Now you can parse the HTML file by calling Sgmlreader's Read () method: sw = new StringWriter (); writer = new XmlTextWriter (SW); writer. formatting = formatting.indented;while (reader. Read ()) {if (reader. NodeType! = xmlnodetype.whitespace) writer. WriteNode (reader, true); }}

Because Sgmlreader creates a format specification for HTML, you can use XPath statements to read different nodes. The following code shows how to load the output generated by Sgmlreader into a XPathNavigator, and then how to query the HTML file structure with an XPath statement: StringBuilder sb = new StringBuilder (); XPathDocument doc = new XPathDocument (new StringReader (SW). ToString ())); XPathNavigator nav = doc. CreateNavigator (); XPathNodeIterator nodes = nav. Select (XPath); while (nodes. MoveNext ()) {sb. Append (nodes. Current.value);} Return SB. ToString ();

Click here to view an example demonstration of the Sgmlreader class.

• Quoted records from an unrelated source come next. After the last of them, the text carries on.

-- ==== Sys2Proof/Machine/Sched.lean ====
section
/-! DEFINITION. What the machine does when the schedule says nothing (log entry 3): the events it has pending, in one order that the rules
allow. -/

namespace Sys2Proof.Machine

open Sys2Proof

/-- The event that takes a request on from its phase. -/
noncomputable def reqEvent (n : Nat) (r : Req) : List Instr :=
  match r.phase with
  | .sent => if r.isEnd then [.exitEndRequest n] else [.homeAcceptance n]
  | .waiting => [.mailboxStorePerform n]
  | .selecting => []
  | .reply _ => if r.isAgent then [.stewardReply n] else [.loadResultWrite n]
  | .unacked => [.writeAcknowledged n]

/-- The steps of a front end's packet at its wait or body. -/
noncomputable def streamEvents (fe : Nat) : List Instr :=
  [.packetWait fe, .nopPacket fe, .grid fe, .copy fe, .ib fe, .loopPacket fe, .ffence fe, .inval fe, .coll fe, .msg fe, .regionCreate fe,
    .regionDestroy fe, .agents fe, .packetStart fe, .gridPlacement fe, .deferredLaunchEnqueue fe, .blockedOnDependence fe]

/-- The steps of a core's engines. -/
noncomputable def coreEvents (c : Nat) (k : Core) : List Instr :=
  (if k.envQ.isEmpty then [] else [.envelopeExecute c]) ++
    k.porter.flatMap (fun e => if e.2.isEmpty then [] else [.porterChunk c e.1]) ++
    k.mx.flatMap (fun e => [.matrixCommandExecute c e.1, .followOnIssue c e.1]) ++ [.tokenReturn c]

/-- The steps of a bank engine. -/
noncomputable def bankEvents (e : Nat) (b : Bank) : List Instr :=
  if b.queue.isEmpty && b.run.isNone then []
  else [.bankListStart e, .bend e, .bvec e, .bmv e, .bclr e, .bout e, .bsync e]

/-- The steps of a quad's Steward and Coach. -/
noncomputable def quadEvents (q : Nat) (k : Quad) : List Instr :=
  [.planSelection q, .activationEntry q] ++ k.buckets.map (fun e => .coachTimerDeparture q e.1)

/-- The steps of a party and its crew. -/
noncomputable def partyEvents (p : Nat) : List Instr := [.trapEntry p, .clauseEntry p, .napTimeout p, .watchdogExpiry p]

/-- Every event that may be pending, in the order in which the machine looks for one. -/
noncomputable def State.events (s : State) : List Instr :=
  s.reqs.flatMap (fun e => reqEvent e.1 e.2) ++ s.sfus.map (fun e => .specialFunctionResult e.1) ++
  s.arrivals.map (fun e => .barrierArrivalCount e.1) ++ s.parties.flatMap (fun e => partyEvents e.1) ++
  s.quads.flatMap (fun e => quadEvents e.1 e.2) ++ s.dieFifo.map (fun e => .dieFifoPlacement e.1) ++
  s.cores.flatMap (fun e => coreEvents e.1 e.2) ++ s.banks.flatMap (fun e => bankEvents e.1 e.2) ++
  s.packets.map (fun e => .packetSignal e.1) ++ s.lods.flatMap (fun e => streamEvents e.1) ++
  s.invals.flatMap (fun e => ((s.lod e.2.target).quads.map (fun q => .invalidationArrival e.1 q)) ++ [.invalidationComplete e.1]) ++
  s.colls.map (fun e => .collectiveComplete e.1) ++ s.msgsIn.map (fun e => .messageReceive e.1) ++
  s.launches.map (fun e => .gridEndFlush e.1) ++ s.crews.flatMap (fun e => [.crewAdmission e.1, .restoration e.1]) ++
  ((s.parties.map (fun e => e.2.lane)).dedup).map (fun l => .lanePick l) ++ [.periodBoundary, .budgetPeriod]

/-- An event changes the state. -/
def State.enabled (s : State) (i : Instr) : Bool := match exec i s with | .next t => decide (t ≠ s) | _ => true

/-- The next event the machine has pending. -/
noncomputable def State.nextEvent (s : State) : Option Instr := s.events.find? s.enabled

end Sys2Proof.Machine
end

If you are already familiar with the XPath language and understand the different XML parsing APIs in the. NET framework, then you can easily parse the HTML and read the data using the Sgmlreader class.

Part of the Code C #

private String getwellformedhtml (String uri,string XPath) ... {
StreamReader sreader = null;
StringWriter sw = null;
Sgmlreader reader = null;
XmlTextWriter writer = null;
Try ... {
if (uri = = String.Empty) uri = "Http://www.XMLforASP.NET";
HttpWebRequest req = (HttpWebRequest) webrequest.create (URI);
HttpWebResponse res = (HttpWebResponse) req. GetResponse ();
Sreader = new StreamReader (res. GetResponseStream ());
reader = new Sgmlreader ();
Reader. DocType = "HTML";
Reader. InputStream = new StringReader (Sreader.readtoend ());
SW = new StringWriter ();
writer = new XmlTextWriter (SW);
writer. formatting = formatting.indented;
//writer. WriteStartElement ("Test");
While (reader. Read ()) ... {
if (reader. NodeType! = xmlnodetype.whitespace) ... {
writer. WriteNode (reader, true);
                    }
                } 
//writer. WriteEndElement ();
if (XPath = = null) ... {
return SW.   ToString ();
} else ... {//filter out nodes from HTML
StringBuilder sb = new StringBuilder ();
XPathDocument doc = new XPathDocument (new StringReader (SW). ToString ()));
XPathNavigator nav = doc. CreateNavigator ();
XPathNodeIterator nodes = nav. Select (XPath);
While (nodes. MoveNext ()) ... {
sb. Append (nodes. Current.value + "");
                    }
return SB. ToString ();
                }
} catch (Exception exp) ... {
writer. Close ();
Reader. Close ();
SW. Close ();
sreader.close ();
return exp. Message;
            }
        }

Contact Us

The content source of this page is from Internet, which doesn't represent Alibaba Cloud's opinion; products and services mentioned on that page don't have any relationship with Alibaba Cloud. If the content of the page makes you feel confusing, please write us an email, we will handle the problem within 5 days after receiving your email.

If you find any instances of plagiarism from the community, please send an email to: info-contact@alibabacloud.com and provide relevant evidence. A staff member will contact you within 5 working days.

A Free Trial That Lets You Build Big!

Start building with 50+ products and up to 12 months usage for Elastic Compute Service

  • Sales Support

    1 on 1 presale consultation

  • After-Sales Support

    24/7 Technical Support 6 Free Tickets per Quarter Faster Response

  • Alibaba Cloud offers highly flexible support services tailored to meet your exact needs.